Management believes it is appropriate to exclude certain items from EBITDA because management believes these items affect the comparability of operating results. The Partnership believes that the presentation of adjusted EBITDA in this press release provides information useful to investors in assessing its financial condition and results of operations. The GAAP measure most directly comparable to adjusted EBITDA is net income.
Distributable Cash Flow. The Partnership agreement defines DCF as adjusted EBITDA attributable to the Partnership adjusted for:
- Addition of interest income;
- Subtraction of net cash paid for interest expense;
- Subtraction of maintenance capital expenditures; and
- Subtraction of income taxes.
Management compares the DCF the Partnership generates to the cash distributions it expects to pay its partners. Using this metric, management computes a distribution coverage ratio. DCF is an important non-GAAP financial measure for our limited partners since it serves as an indicator of our success in providing a cash return on investment. Specifically, this financial measure indicates to investors whether or not the Partnership is generating cash flows at a level that can sustain or support an increase in its quarterly cash distributions. DCF is also a quantitative standard used by the investment community with respect to publicly traded partnerships because the value of a partnership unit is in part measured by its yield, which is based on the amount of cash distributions a partnership can pay to a unitholder. The GAAP measure most directly comparable to DCF is net cash provided by operating activities.
Adjusted Distributable Cash Flow. The Partnership includes the quarterly impact of contractual minimum volume commitments that are not recognized until the fourth quarter of each year in its calculation of adjusted DCF for the purpose of calculating the distribution coverage ratio.
Access Midstream Partners, L.P. (NYSE:ACMP) is the industry’s largest gathering and processing master limited partnership as measured by throughput volume and invested capital.
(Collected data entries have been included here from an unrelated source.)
/-- What the arrival of a result in the lanes m leaves of a gang's registers (R17, R92, R93): a w destination takes the
words of `vals` and is full there, an s or h one takes v and is full. -/
def resultIn (g g' : Gang) (d : Operand) (m : Mask) (vals : List Lanes) (v : DWord) : Prop :=
  (∀ i, d = .w i → i.toNat + vals.length ≤ 256 → ∀ k < vals.length,
      g'.wEmpty (i + BitVec.ofNat 8 k) = g.wEmpty (i + BitVec.ofNat 8 k) &&& ~~~m
      ∧ ∀ l < 32, (g'.wReg (i + BitVec.ofNat 8 k)).at l =
          if m.getLsbD l then (vals.getD k (Lanes.all 0)).at l else (g.wReg (i + BitVec.ofNat 8 k)).at l)
    ∧ (∀ i, d = .s i → g'.sReg i = v ∧ g'.sEmpty i = false)
    ∧ (∀ i, d = .h i → g.packed = false ∨ m.lowest = g.front → g'.hReg i = v ∧ g'.hEmpty i = false)

/-- The byte that a run of writes leaves at an address: the last one written there, or what was there. -/
def lastWritten (ws : List (Nat × Byte)) (a : Nat) (before : Byte) : Byte :=
  ((ws.reverse.find? fun e => e.1 = a).map (·.2)).getD before

/-! Accesses. -/

/-- The checks of every lane of an M word pass, with these accesses (R334, R271). -/
def State.passes (s : State) (x : MFmt) (spc : Space) (n : Nat) (need : Need) (m : Mask) (accs : List LaneAcc) : Prop :=
  (resolveAll m fun l => resolveLane s spc n need true l (mAddr s.gang x spc l)) = .ok accs

/-- The bytes that the lanes store, in lane order. -/
def State.stores (s : State) (x : MFmt) (n : Nat) (accs : List LaneAcc) : List (Nat × Byte) :=
  accs.flatMap fun a => accWrites a (storeData s x.data n a.lane)

/-- An LD or LDV of n bytes a lane has issued (R17, R335): the result in flight, to a w register or to a shadow's
FIFO, holds what each lane's bytes were before the word, and a w destination is empty in the acting lanes. -/
def loaded (s t : State) (x : MFmt) (spc : Space) (n : Nat) (m : Mask) (accs : List LaneAcc) : Prop :=
  wentOn s t (s.pc + 12)
    ∧ (∀ i, x.hdr.d = .w i → ∀ k < (n + 3) / 4, t.gang.wEmpty (i + BitVec.ofNat 8 k) &&& m = m)
    ∧ ∃ f, t.gang.flights.getLast? = some f ∧ f.dst = x.hdr.d ∧ f.mask = m ∧ f.replay = false
        ∧ f.vals.length = (n + 3) / 4
        ∧ ∀ a ∈ accs, ∀ k < (n + 3) / 4,
            (f.vals.getD k (Lanes.all 0)).at a.lane = loadWords (s.readAcc spc a) x.ext k

/-- An ST or STV of n bytes a lane has issued (R335): of the space, exactly the stored bytes change, the highest
lane's value staying where lanes meet, each lane's `fr` being its own task's frame; the store hash of a task folds
what its lanes store, except in `fr` (R178). -/
def stored (s t : State) (x : MFmt) (spc : Space) (n : Nat) (accs : List LaneAcc) : Prop :=
  let ws := s.stores x n accs
  let c := s.gang.carrel
  wentOn s t (s.pc + 12)
    ∧ (∀ a, t.viewByte c a = if spc = .gm ∨ spc = .cl then lastWritten ws a (s.viewByte c a) else s.viewByte c a)
    ∧ (∀ a, (t.carrelOf c).sp.byte a = if spc = .sp then lastWritten ws a ((s.carrelOf c).sp.byte a)
        else (s.carrelOf c).sp.byte a)
    ∧ (∀ fr, ∀ i < 128, (t.frameOf fr).args.getD i 0 =
        if spc = .fr then
          lastWritten (s.stores x n (accs.filter fun a => (s.gang.task a.lane).frame = fr)) (64 + i)
            ((s.frameOf fr).args.getD i 0)
        else (s.frameOf fr).args.getD i 0)
    ∧ (s.oneTask → t.gang.hash = if spc = .fr then s.gang.hash
        else accs.foldl (fun h a => foldLane h (spc == .sp) (accVirtual a (storeData s x.data n a.lane))) s.gang.hash)

/-- The checks of every lane of a strong instruction pass (R339). -/
def State.strongPasses (s : State) (x : MSFmt) (need : Need) (m : Mask) (accs : List LaneAcc) : Prop :=
  (resolveAll m fun l =>
      match resolveLane s .gm (msWidth x.width) { need with read := false } true l (msAddr s.gang x l) with
      | .error e => .error e
      | .ok a => if a.trans.all (fun t => s.pageOk t.2 t.1 (need.of (msWidth x.width))) then .ok a
                 else .error (laneErr Code.protection (msAddr s.gang x l))) = .ok accs

/-- The state in which the first lane performs: after the write-back of `pub` (R340). -/
def State.strongStart (s : State) (x : MSFmt) (accs : List LaneAcc) : State :=
  if x.pub then (s.keepAll accs).release s.gang.carrel levelPackage else s.keepAll accs

/-- A strong instruction whose lanes leave u has issued (R340): it goes on at the next word with an empty
completion log; where it reads, the result in flight is what each lane's word held. -/
def strongDone (s u t : State) (x : MSFmt) (m : Mask) (reads : Bool) : Prop :=
  t.clock = s.clock + 1 ∧ t.mem = u.mem ∧ (s.flat → t.pc = s.pc + 12 ∧ t.gang.path.done = [])
    ∧ (reads = true → ∃ f, t.gang.flights.getLast? = some f ∧ f.dst = x.hdr.d ∧ f.mask = m ∧ f.req = .done
        ∧ ∀ e ∈ u.gang.path.done, u.gang.path.done.find? (fun y => y.1 = e.1) = some e → e.1 < 32 →
            ∀ k < msWidth x.width / 4, (f.vals.getD k (Lanes.all 0)).at e.1 = e.2.extractLsb' (32 * k) 32)

/-- The lanes of a strong read that u has not performed are a request of the gang from cycle `due` on; those performed
are on their way back, and the path goes on (R163, R340). -/
def requested (s u t : State) (x : MSFmt) (m : Mask) (accs : List LaneAcc) (due : Nat) : Prop :=
  let done := u.gang.path.done
  (s.flat → t.pc = s.pc + 12 ∧ t.gang.path.done = [])
    ∧ (∃ f ∈ t.gang.flights, ∃ h, f.req = .strong h ∧ f.dst = x.hdr.d ∧ f.mask = m &&& ~~~(doneMask done)
        ∧ h.done = done ∧ h.due = due ∧ h.lanes.map (·.lane) = accs.map (·.lane))
    ∧ (doneMask done ≠ 0 → ∃ f ∈ t.gang.flights, f.req = .done ∧ f.dst = x.hdr.d ∧ f.mask = doneMask done
        ∧ f.vals = doneLanes (msWidth x.width / 4) done)

/-- The word has entered the sequencer of its carrel with the registers it takes there (R240, R254, R255). -/
def entered (s t : State) (kind : TileOpKind) (tile : BitVec 2) (dA dB : DWord) (control : BitVec 31) : Prop :=
  wentOn s t (s.pc + 12)
    ∧ ∃ y, (t.carrelOf s.gang.carrel).seq = (s.carrelOf s.gang.carrel).seq ++ [y] ∧ y.kind = kind ∧ y.tile = tile
        ∧ y.dA = dA ∧ y.dB = dB ∧ y.control = control ∧ y.step = 0 ∧ y.tcfg = s.gang.tcfg
        ∧ y.maskm = min s.gang.maskm.toNat 128 ∧ y.maskn = min s.gang.maskn.toNat 128

/-- A card has been submitted (R198, R367): a handle of its new engine future comes to the h register. -/
def cardQueued (s t : State) (d : Operand) (by_ : Submitter) (card : Card) (key : Nat) : Prop :=
  t.clock = s.clock + 1 ∧ t.halt = s.halt ∧ (s.flat → t.pc = s.pc + 12)
    ∧ handleComing t d (handle 2 (s.slotOf key).generation key)
    ∧ (t.slotOf key).used = true ∧ (t.slotOf key).kind = 2 ∧ (t.slotOf key).outstanding = 1
    ∧ (t.slotOf key).complete = false
    ∧ t.ctx.nextJob = s.ctx.nextJob + 1
    ∧ (let j := t.jobOf s.ctx.nextJob
       j.card = card ∧ j.by_ = by_ ∧ j.future = some key ∧ j.state = .queued ∧ j.wing = wingOf s.gang.carrel)

/-- A card can be submitted by one task: a slot of the wing's copy queue and of its future table is free, the queue is the
interface's, the task is in no trace. -/
def State.submits (s : State) (key : Nat) : Prop :=
  (s.copyRing (wingOf s.gang.carrel)).isFull = false ∧ s.newSlot (wingOf s.gang.carrel) = some key
    ∧ s.oneTask ∧ s.traced s.gang = false ∧ s.owns (.copyQueue (wingOf s.gang.carrel)) = true

/-- A context fault has been raised and nothing else has happened (R144): the unit's report is the last, the halt
line is asserted. -/
def faulted (s t : State) (f : FaultInfo) : Prop := t = { s with faults := s.faults ++ [f], halt := .asserted }

/-- A mailbox command has ended with a status and without any other effect (R398). -/
def ended (s t : State) (vi : Nat) (status : Byte) : Prop :=
  t = { s with pages := Table.put s.pages vi { s.pageOf vi with status := status } }

/-- No path of a gang, or of a task that is away, stands at a MODSET or MWAIT. -/
def Context.noneStand (x : Context) : Prop :=
  (∀ e ∈ x.gangs, e.2.stands = false) ∧ ∀ e ∈ x.parked, e.2.stands = false

/-- Cell (row r, column c) of a tile (R238). -/
def Carrel.cell (x : Carrel) (tile : BitVec 2) (r c : Nat) : Word :=
  ((x.tile tile).toList.getD r (Vector.replicate 128 0)).toList.getD c 0

/-- What the step of a tile instruction leaves in cell (r, c), which held w (R244, R248, R360, R361). -/
def stepCell (x : TileOp) (r c : Nat) (w : Word) : Word :=
  let a := descOf x.dA
  let b := descOf x.dB
  let (f, n) := slotWindow x.tcfg a
  match x.kind with
  | .aclr => 0
  | .ald => if r < a.rows ∧ c < a.cols then BitVec.ofNat 32 (rowElement (x.rowsA.getD r []) a.fmt c) else w
  | .mma => if r < min a.rows x.maskm ∧ c < min b.cols x.maskn then mmaCell a b x.control x.rowsA x.rowsB x.step r c w else w
  | .mmac =>
    let row := if x.tcfg.getLsbD 18 then 64 else 0
    let o := c / 2 / n
    if row ≤ r ∧ r < row + min a.rows x.maskm ∧ o < min b.blocks x.maskn ∧ c / 2 % n = x.step
    then mmacCell a b x.rowsA x.rowsB (r - row) o (f + x.step) (c % 2 = 1) w else w
  | .ast | .drainRead => w

/-! What stays. -/

/-- A word that writes registers only (R14, R89, R90): of the machine only the current gang and counters change,
of the gang only the destination, the FIFOs that sources name, LRAND, the paths, what the hints set and a report to
the Curator; a carrel may have slept (R399); an FE-EMPTY trap writes TRAPC and TRAPPC and no other register. `wide` says that a w destination is a pair, `pred` is the
predicate that the word writes. -/
def registersOnly (s t : State) (d : Operand) (wide : Bool) (pred : Option (BitVec 4)) (srcs : List Operand) : Prop :=
  let g := s.gang
  let g' := t.gang
  t = { s with clock := t.clock, asleep := t.asleep, halt := t.halt, faults := t.faults,
               ctx := { s.ctx with gangs := t.ctx.gangs, carrels := t.ctx.carrels } }
    ∧ (∀ n, n ≠ s.cur → t.gangOf n = s.gangOf n)
    ∧ (∀ c, t.carrelOf c = { s.carrelOf c with pmcnt := (t.carrelOf c).pmcnt })
    ∧ g' = { g with
        p0 := g'.p0, p1 := g'.p1, younger := g'.younger, split := g'.split, focus := g'.focus, run := g'.run,
        ceded := g'.ceded, cededAt := g'.cededAt, stopped := g'.stopped, w := g'.w, we := g'.we, wo := g'.wo, s := g'.s, p := g'.p,
        k := g'.k, h := g'.h, q := g'.q, lrand := g'.lrand, trapc := g'.trapc, trappc := g'.trappc,
        trapSplit := g'.trapSplit, report := g'.report }
    ∧ (∀ i : BitVec 8, d ≠ .w i → (wide = true → d ≠ .w (i - 1)) →
        g'.wReg i = g.wReg i ∧ g'.wEmpty i = g.wEmpty i)
    ∧ (∀ i : BitVec 6, d ≠ .s i → g'.sReg i = g.sReg i)
    ∧ (∀ i : BitVec 4, d ≠ .h i → g'.hReg i = g.hReg i)
    ∧ (∀ i : BitVec 3, (∀ c, pred = some c → predIsK c = true ∨ c.extractLsb' 0 3 ≠ i) → g'.pReg i = g.pReg i)
    ∧ (∀ i : BitVec 3, (∀ c, pred = some c → predIsK c = false ∨ c.extractLsb' 0 3 ≠ i) → g'.kReg i = g.kReg i)
    ∧ (∀ i : BitVec 4, Operand.q i ∉ srcs → g'.q[i.toNat] = g.q[i.toNat])
    ∧ ((g'.trapc = g.trapc ∧ g'.trappc = g.trappc ∧ (g'.trapSplit = g.trapSplit ∨ g'.trapSplit = false))
        ∨ (g'.trapc.extractLsb' 0 8 = Trap.feEmpty ∧ g'.trappc = s.pc ∧ g'.w = g.w ∧ g'.s = g.s ∧ g'.h = g.h
            ∧ g'.p = g.p ∧ g'.k = g.k ∧ g'.q = g.q ∧ g'.lrand = g.lrand))

/-- The current gang of t has the registers and special registers of that of s; its paths, its store hash, its
results in flight and empty bits, and what hints, a trap and a step's stop set, may differ, and a trace that its records fill may
have been abandoned (R60), with tasks that wait to enter a shelf. -/
def registersKept (s t : State) : Prop :=
  let g := s.gang
  let g' := t.gang
  g' = { g with
    p0 := g'.p0, p1 := g'.p1, younger := g'.younger, split := g'.split, focus := g'.focus, run := g'.run,
    ceded := g'.ceded, cededAt := g'.cededAt, stopped := g'.stopped, we := g'.we, wo := g'.wo, q := g'.q, flights := g'.flights,
    hash := g'.hash, trapc := g'.trapc, trappc := g'.trappc, trapSplit := g'.trapSplit, report := g'.report,
    mode := g'.mode, folio := g'.folio, puts := g'.puts }

/-- The arithmetic words of the RRR format. -/
def arithmeticWords : List (RRR → Instr) :=
  [.add, .sub, .mul, .mulh, .mad, .div, .rem, .neg, .abs, .min, .max, .addmin, .and, .or, .xor, .not, .shl, .shr,
   .sra, .rot, .fsh, .clz, .ctz, .popc, .brev, .bfx, .bfi, .lea]

/-- The words of the RRR format that select, move, compare and compute in floating point. -/
def selectWords : List (RRR → Instr) :=
  [.sel, .mov, .cmp, .fcmp, .plog, .fadd, .fsub, .fmul, .fma, .fdiv, .fsqrt, .frcp, .frsq, .fexp, .flog, .fsin,
      .fcos, .ftanh, .ferf, .frnd, .fmin, .fmax, .fclass]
The Partnership owns, operates, develops and acquires natural gas gathering and processing systems and other midstream energy assets. Headquartered in Oklahoma City, the Partnership's operations are focused on the Barnett, Eagle Ford, Haynesville, Marcellus, Niobrara and Utica Shales and Mid-Continent region of the U.S. The Partnership’s common units are listed on the New York Stock Exchange under the symbol ACMP. Further information is available at
where the Partnership routinely posts announcements, updates, events, investor information and presentations and all recent press releases.
This press release includes forward-looking statements. Forward-looking statements give our current expectations or forecasts of future events. They include but are not limited to our business strategy and plans and objectives for future operations. We caution you not to place undue reliance on our forward-looking statements, which speak only as of the date of this release, and we undertake no obligations to update this information. Although we believe the expectations and forecasts reflected in these and other forward-looking statements are reasonable, we can give no assurance they will prove to be correct. They can be affected by inaccurate assumptions or by known or unknown risks and uncertainties. Factors that could cause actual results to differ materially from expected results are described under “Risk Factors” in our 2011 Annual Report on Form 10-K and our other SEC filings.